== Extracted material ==

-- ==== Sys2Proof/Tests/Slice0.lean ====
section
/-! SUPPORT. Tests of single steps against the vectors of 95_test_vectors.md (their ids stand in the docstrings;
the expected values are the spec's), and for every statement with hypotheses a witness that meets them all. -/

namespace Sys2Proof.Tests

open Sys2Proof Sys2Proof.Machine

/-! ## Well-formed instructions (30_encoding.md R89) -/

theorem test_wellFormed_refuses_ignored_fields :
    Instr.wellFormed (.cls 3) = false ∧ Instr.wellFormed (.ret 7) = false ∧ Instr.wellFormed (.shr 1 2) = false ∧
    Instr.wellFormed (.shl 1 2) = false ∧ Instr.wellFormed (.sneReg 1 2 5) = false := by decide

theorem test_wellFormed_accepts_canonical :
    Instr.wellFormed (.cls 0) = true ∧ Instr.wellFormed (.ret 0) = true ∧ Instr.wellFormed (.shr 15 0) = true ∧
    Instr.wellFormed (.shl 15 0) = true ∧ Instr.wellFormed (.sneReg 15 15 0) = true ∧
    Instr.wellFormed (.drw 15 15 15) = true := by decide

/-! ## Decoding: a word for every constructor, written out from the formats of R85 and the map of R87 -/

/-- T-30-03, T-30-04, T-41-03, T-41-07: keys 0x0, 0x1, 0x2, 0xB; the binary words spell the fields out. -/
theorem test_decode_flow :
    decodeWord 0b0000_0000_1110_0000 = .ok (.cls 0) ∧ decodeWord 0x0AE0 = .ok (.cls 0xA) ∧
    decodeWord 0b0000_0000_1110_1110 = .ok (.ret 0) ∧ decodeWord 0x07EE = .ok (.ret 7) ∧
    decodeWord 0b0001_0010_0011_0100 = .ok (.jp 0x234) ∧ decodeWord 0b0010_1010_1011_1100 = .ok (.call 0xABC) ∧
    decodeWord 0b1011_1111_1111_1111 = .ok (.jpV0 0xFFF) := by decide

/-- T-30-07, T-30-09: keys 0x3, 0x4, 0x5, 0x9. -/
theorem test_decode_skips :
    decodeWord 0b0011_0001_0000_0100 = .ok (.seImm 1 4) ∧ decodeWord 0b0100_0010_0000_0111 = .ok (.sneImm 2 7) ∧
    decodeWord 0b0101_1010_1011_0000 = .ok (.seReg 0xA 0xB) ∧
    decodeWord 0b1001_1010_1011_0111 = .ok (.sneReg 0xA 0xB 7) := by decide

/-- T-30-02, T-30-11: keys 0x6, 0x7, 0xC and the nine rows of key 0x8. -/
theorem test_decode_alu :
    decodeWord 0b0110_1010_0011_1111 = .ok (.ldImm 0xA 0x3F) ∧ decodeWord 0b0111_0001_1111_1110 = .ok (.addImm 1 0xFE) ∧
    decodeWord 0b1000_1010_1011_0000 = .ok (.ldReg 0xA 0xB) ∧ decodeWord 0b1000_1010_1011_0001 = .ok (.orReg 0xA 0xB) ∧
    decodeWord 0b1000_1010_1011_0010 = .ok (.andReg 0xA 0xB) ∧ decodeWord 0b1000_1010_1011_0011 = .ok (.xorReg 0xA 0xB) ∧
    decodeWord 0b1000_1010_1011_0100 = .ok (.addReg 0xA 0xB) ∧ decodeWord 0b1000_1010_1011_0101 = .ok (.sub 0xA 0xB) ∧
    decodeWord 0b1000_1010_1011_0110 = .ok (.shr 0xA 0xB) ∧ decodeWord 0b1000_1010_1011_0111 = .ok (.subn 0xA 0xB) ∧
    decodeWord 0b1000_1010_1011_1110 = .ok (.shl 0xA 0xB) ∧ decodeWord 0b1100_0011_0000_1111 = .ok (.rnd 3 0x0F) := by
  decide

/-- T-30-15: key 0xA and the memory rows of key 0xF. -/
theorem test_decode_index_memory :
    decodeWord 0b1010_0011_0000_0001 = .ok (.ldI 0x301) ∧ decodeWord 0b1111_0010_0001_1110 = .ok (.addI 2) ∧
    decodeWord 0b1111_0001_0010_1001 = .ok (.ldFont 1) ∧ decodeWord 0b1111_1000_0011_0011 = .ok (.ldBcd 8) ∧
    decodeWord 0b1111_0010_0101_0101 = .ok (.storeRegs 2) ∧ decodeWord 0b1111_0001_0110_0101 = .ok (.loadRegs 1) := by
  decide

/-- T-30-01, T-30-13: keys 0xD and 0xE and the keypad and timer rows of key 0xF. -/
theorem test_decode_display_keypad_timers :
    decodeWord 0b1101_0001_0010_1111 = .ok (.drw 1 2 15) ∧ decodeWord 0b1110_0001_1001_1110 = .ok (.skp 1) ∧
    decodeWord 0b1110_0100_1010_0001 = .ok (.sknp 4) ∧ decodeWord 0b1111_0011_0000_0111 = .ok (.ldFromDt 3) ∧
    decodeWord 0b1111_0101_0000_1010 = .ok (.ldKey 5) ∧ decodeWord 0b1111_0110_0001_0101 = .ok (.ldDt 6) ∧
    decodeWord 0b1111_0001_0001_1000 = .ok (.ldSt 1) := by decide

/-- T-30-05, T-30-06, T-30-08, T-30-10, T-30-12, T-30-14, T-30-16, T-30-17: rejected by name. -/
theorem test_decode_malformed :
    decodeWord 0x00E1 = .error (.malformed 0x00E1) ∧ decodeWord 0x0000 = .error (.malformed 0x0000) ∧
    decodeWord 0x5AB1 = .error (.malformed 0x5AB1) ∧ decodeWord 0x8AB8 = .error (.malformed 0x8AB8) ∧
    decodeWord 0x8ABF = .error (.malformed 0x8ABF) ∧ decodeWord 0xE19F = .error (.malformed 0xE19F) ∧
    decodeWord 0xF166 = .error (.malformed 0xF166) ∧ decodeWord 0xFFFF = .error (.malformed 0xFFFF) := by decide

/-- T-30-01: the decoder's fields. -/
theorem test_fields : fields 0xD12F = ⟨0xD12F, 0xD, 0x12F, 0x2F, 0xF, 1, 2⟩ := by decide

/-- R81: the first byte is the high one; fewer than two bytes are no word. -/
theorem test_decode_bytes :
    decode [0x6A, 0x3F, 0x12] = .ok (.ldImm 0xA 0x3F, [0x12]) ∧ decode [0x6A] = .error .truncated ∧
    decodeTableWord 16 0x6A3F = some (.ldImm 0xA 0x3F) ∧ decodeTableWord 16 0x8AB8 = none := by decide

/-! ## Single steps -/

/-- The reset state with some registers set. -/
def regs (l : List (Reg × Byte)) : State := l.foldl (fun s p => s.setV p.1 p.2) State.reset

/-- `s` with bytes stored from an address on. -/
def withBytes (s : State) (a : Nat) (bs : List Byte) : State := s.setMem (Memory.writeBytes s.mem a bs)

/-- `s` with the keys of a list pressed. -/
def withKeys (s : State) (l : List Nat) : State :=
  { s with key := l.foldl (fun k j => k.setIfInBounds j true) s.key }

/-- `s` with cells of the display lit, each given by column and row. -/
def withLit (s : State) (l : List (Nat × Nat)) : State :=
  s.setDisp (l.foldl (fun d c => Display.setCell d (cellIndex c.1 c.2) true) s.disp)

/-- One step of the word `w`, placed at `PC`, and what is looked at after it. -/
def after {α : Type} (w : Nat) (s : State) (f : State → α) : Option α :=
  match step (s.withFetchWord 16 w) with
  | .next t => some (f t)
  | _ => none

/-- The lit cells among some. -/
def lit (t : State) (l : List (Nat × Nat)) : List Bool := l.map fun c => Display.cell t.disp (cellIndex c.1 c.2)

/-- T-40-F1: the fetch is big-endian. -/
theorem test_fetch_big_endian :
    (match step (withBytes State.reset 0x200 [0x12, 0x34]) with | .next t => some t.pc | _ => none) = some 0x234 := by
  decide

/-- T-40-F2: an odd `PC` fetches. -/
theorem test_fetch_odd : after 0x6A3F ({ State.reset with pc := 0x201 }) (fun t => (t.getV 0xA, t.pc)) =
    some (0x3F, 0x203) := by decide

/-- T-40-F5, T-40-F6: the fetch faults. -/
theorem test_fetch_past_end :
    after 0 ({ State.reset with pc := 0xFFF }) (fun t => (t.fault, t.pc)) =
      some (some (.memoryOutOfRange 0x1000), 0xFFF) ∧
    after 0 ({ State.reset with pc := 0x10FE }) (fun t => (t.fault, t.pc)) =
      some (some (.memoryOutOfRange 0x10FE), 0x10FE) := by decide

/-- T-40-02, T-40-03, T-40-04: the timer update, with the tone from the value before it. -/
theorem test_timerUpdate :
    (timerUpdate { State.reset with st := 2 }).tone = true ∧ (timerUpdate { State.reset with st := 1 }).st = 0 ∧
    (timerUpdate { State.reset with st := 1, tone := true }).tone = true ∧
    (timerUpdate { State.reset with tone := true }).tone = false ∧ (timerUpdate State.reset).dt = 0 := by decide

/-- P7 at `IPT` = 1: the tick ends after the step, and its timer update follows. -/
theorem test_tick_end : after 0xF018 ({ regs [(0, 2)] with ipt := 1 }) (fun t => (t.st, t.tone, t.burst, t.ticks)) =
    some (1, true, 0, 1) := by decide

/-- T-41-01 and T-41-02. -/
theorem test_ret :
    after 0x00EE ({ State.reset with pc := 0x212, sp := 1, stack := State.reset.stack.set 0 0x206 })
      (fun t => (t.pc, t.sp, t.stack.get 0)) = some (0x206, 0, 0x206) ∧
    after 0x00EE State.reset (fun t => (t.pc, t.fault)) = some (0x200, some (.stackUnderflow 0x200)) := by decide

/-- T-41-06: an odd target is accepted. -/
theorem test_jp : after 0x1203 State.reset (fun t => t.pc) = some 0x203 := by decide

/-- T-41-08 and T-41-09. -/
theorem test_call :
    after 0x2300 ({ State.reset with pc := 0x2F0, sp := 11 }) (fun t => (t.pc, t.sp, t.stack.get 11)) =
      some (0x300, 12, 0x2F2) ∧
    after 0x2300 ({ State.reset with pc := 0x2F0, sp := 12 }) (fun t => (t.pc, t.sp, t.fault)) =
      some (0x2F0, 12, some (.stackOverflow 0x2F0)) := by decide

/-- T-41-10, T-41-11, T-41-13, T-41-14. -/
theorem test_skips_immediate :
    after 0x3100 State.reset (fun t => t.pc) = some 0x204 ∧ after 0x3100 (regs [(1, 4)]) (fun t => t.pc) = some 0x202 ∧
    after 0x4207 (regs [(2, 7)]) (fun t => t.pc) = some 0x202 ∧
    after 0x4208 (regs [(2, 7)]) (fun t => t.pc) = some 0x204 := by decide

===

**Problem details**
The entries above hold the needed span. Transcribe exactly the lines from the one with "open Sys2Proof Sys2Proof.Machine" to the one with "Instr.wellFormed (.cls 0)", both included.

**Answer space**
open Sys2Proof Sys2Proof.Machine

/-! ## Well-formed instructions (30_encoding.md R89) -/

theorem test_wellFormed_refuses_ignored_fields :
    Instr.wellFormed (.cls 3) = false ∧ Instr.wellFormed (.ret 7) = false ∧ Instr.wellFormed (.shr 1 2) = false ∧
    Instr.wellFormed (.shl 1 2) = false ∧ Instr.wellFormed (.sneReg 1 2 5) = false := by decide

theorem test_wellFormed_accepts_canonical :
    Instr.wellFormed (.cls 0) = true ∧ Instr.wellFormed (.ret 0) = true ∧ Instr.wellFormed (.shr 15 0) = true ∧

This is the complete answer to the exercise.